I thought for a moment that somehow Lugh’s anguish was leaking over into my brain. And that was when I realized where my sense of desperation came from. It wasn’t for Raphael’s sake. It was for Lugh’s . Despite everything Raphael had done, I don’t think Lugh had ever stopped loving him. I suspected that was true of Dougal, too, though I doubted Lugh would admit it. To kill with his own hands the brother who’d betrayed him would hurt Lugh badly enough. To lose both his brothers …
A burning sensation in my eyes told me I was on the verge of tears. Lugh and I had had our differences, but he was kind, and compassionate, and thoughtful, and wise. He didn’t deserve the kind of pain he would suffer if Raphael killed himself.
I swallowed the tears as best I could. “Can you drive a little faster?” I asked Andy, my voice scratchy from fighting the tears.

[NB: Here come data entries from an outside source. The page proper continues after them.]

-- ==== Sys2Proof/Laws/Ops.lean ====
section
/-! SUPPORT. What each shared operation over the state can do, said once. -/

namespace Sys2Proof.Machine

/-- Two lists of eight words are equal when every word is. -/
theorem words_ext {α : Type} {v w : Vector α 8} (h : ∀ i : Index, v[i] = w[i]) : v = w :=
  Vector.ext fun i hi => h ⟨i, hi⟩

@[simp] theorem State.readWord_writeWord_same (s : State) (i : Index) (v : Word) :
    (s.writeWord i v).readWord i = v := by
  simp [State.readWord]

@[simp] theorem State.isWritten_writeWord_same (s : State) (i : Index) (v : Word) :
    (s.writeWord i v).isWritten i = true := by
  simp [State.isWritten]

theorem State.readWord_writeWord_other (s : State) {i j : Index} (v : Word) (h : j ≠ i) :
    (s.writeWord i v).readWord j = s.readWord j := by
  have : (i : Nat) ≠ j := fun e => h (Fin.ext e.symm)
  simp [State.readWord, Vector.getElem_set_ne, this]

theorem State.isWritten_writeWord_other (s : State) {i j : Index} (v : Word) (h : j ≠ i) :
    (s.writeWord i v).isWritten j = s.isWritten j := by
  have : (i : Nat) ≠ j := fun e => h (Fin.ext e.symm)
  simp [State.isWritten, Vector.getElem_set_ne, this]

/-- No word is unwritten exactly when every written bit is true. -/
theorem State.lowestUnwritten_eq_none (s : State) :
    s.lowestUnwritten = none ↔ ∀ i : Index, s.isWritten i = true := by
  simp [State.lowestUnwritten, List.find?_eq_none, List.mem_finRange]

/-- `W[0] and ... and W[7]`. -/
theorem State.allWritten_iff (s : State) : s.allWritten = true ↔ ∀ i : Index, s.isWritten i = true := by
  rw [← s.lowestUnwritten_eq_none, State.allWritten, Option.isNone_iff_eq_none]

/-- The word `lowestUnwritten` names is unwritten, and every lower one is written. -/
theorem State.lowestUnwritten_eq_some {s : State} {i : Index} (h : s.lowestUnwritten = some i) :
    s.isWritten i = false ∧ ∀ j : Index, j < i → s.isWritten j = true := by
  unfold State.lowestUnwritten at h
  refine ⟨by simpa using List.find?_some h, fun j hj => ?_⟩
  obtain ⟨-, as, bs, hl, hall⟩ := List.find?_eq_some_iff_append.mp h
  have hmem : j ∈ as ++ i :: bs := hl ▸ List.mem_finRange j
  have hsort : (as ++ i :: bs).Pairwise (· < ·) := hl ▸ List.pairwise_lt_finRange 8
  rcases List.mem_append.mp hmem with hj' | hj'
  · simpa using hall j hj'
  · rcases List.mem_cons.mp hj' with rfl | hb
    · exact absurd hj (lt_irrefl _)
    · exact absurd ((List.pairwise_cons.mp (List.pairwise_append.mp hsort).2.1).1 j hb) (not_lt.mpr hj.le)

/-- The check of `RD` on a written word does nothing. -/
theorem State.noteRead_of_written {s : State} {i : Index} (c : CommandWord) (h : s.isWritten i = true) :
    s.noteRead c i = s := by
  simp [State.noteRead, h]

/-- The check of `RD` on an unwritten word records the fault, unless one is recorded already. -/
theorem State.noteRead_of_unwritten {s : State} {i : Index} (c : CommandWord) (h : s.isWritten i = false) :
    s.noteRead c i = s.recordFault (.unwrittenStateRead c i) := by
  simp [State.noteRead, h]

/-- The check of `MIX` on a fully written state does nothing. -/
theorem State.noteMix_of_allWritten {s : State} (c : CommandWord) (h : s.allWritten = true) :
    s.noteMix c = s := by
  unfold State.noteMix
  rw [State.allWritten, Option.isNone_iff_eq_none] at h
  rw [h]

/-- The check of `MIX` on a state with an unwritten word records the lowest one. -/
theorem State.noteMix_of_lowest {s : State} {i : Index} (c : CommandWord) (h : s.lowestUnwritten = some i) :
    s.noteMix c = s.recordFault (.unwrittenStateRead c i) := by
  unfold State.noteMix
  rw [h]

/-- Mixing a fully written state changes the eight words and nothing else. -/
theorem State.mixWords_of_allWritten {s : State} (h : s.allWritten = true) :
    s.mixWords = { s with st := mix256 s.st } := by
  simp [State.mixWords, h]

/-- After mixing a state that is not fully written no word counts as supplied by the host. -/
theorem State.isWritten_mixWords (s : State) (i : Index) : s.mixWords.isWritten i = s.allWritten := by
  cases h : s.allWritten
  · simp [State.isWritten, h]
  · simpa [State.isWritten, h] using (State.allWritten_iff s).mp h i

/-- The words that the written bits and the contents depend on decide the lowest unwritten word. -/
theorem State.lowestUnwritten_congr {s t : State} (h : s.written = t.written) :
    s.lowestUnwritten = t.lowestUnwritten := by
  simp [State.lowestUnwritten, State.isWritten, h]

theorem State.takeEvent_of_nil {s : State} (h : s.port = []) : s.takeEvent = none := by
  simp [State.takeEvent, h]

theorem State.takeEvent_of_cons {s : State} {e : HostEvent} {es : List HostEvent} (h : s.port = e :: es) :
    s.takeEvent = some (e, { s with port := es }) := by
  simp [State.takeEvent, h]

end Sys2Proof.Machine
end

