-- ==== Sys2Proof/Machine/Timing.lean ====
section
/-! DEFINITION. The open times of the commands. No step reads them: a model has no time and takes each
command as one step (70_reset_and_hazards.md R97). -/

namespace Sys2Proof.Machine

/-- The fixed time a command takes, an open parameter for each of the four (70_reset_and_hazards.md R97,
00_scope.md R11). Log entry 13. -/
def commandTime : Instr → Nat
  | .nop _ _ => Config.nopTime
  | .wr _ _ => Config.wrTime
  | .rd _ _ => Config.rdTime
  | .mix _ _ => Config.mixLatency.val

end Sys2Proof.Machine
end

Out of the corner of my eye, I saw him glance at me and raise his eyebrows, but I didn’t turn to face him. I didn’t know what expression my face was wearing, but I suspected it was too raw, too open to be one I wanted him to see. I was more grateful than I could say when the needle on the speedometer inched up just a bit.
The miles sped away, but warp speed wouldn’t have felt fast enough to me just then. My fingernails bit into my palms, and I kept flooring my imaginary accelerator whenever I wasn’t concentrating on keeping still.
“Never in a million years would I have guessed Raphael was capable of this,” Andy whispered when we were about halfway there. “I can’t reconcile the Raphael I know with the Raphael who would sacrifice his life to save anyone.”
I swallowed a lump that formed in my throat. “That’s because he really has changed,” I said, just as quietly.
Maybe this is the Raphael that would have been, if I hadn’t been so overbearing and judgmental all his life , Lugh said.
It’s not your fault , I assured him. Raphael was a bastard because he chose to be. You can’t seriously hold yourself responsible for that any more than you can hold yourself responsible for him choosing to be a martyr .
“Maybe being inside your head for all those years was a good influence on him,” I said out loud. “You never got along, but he keeps saying how he understands you, even if he doesn’t like you. Maybe some of your better qualities rubbed off on him.”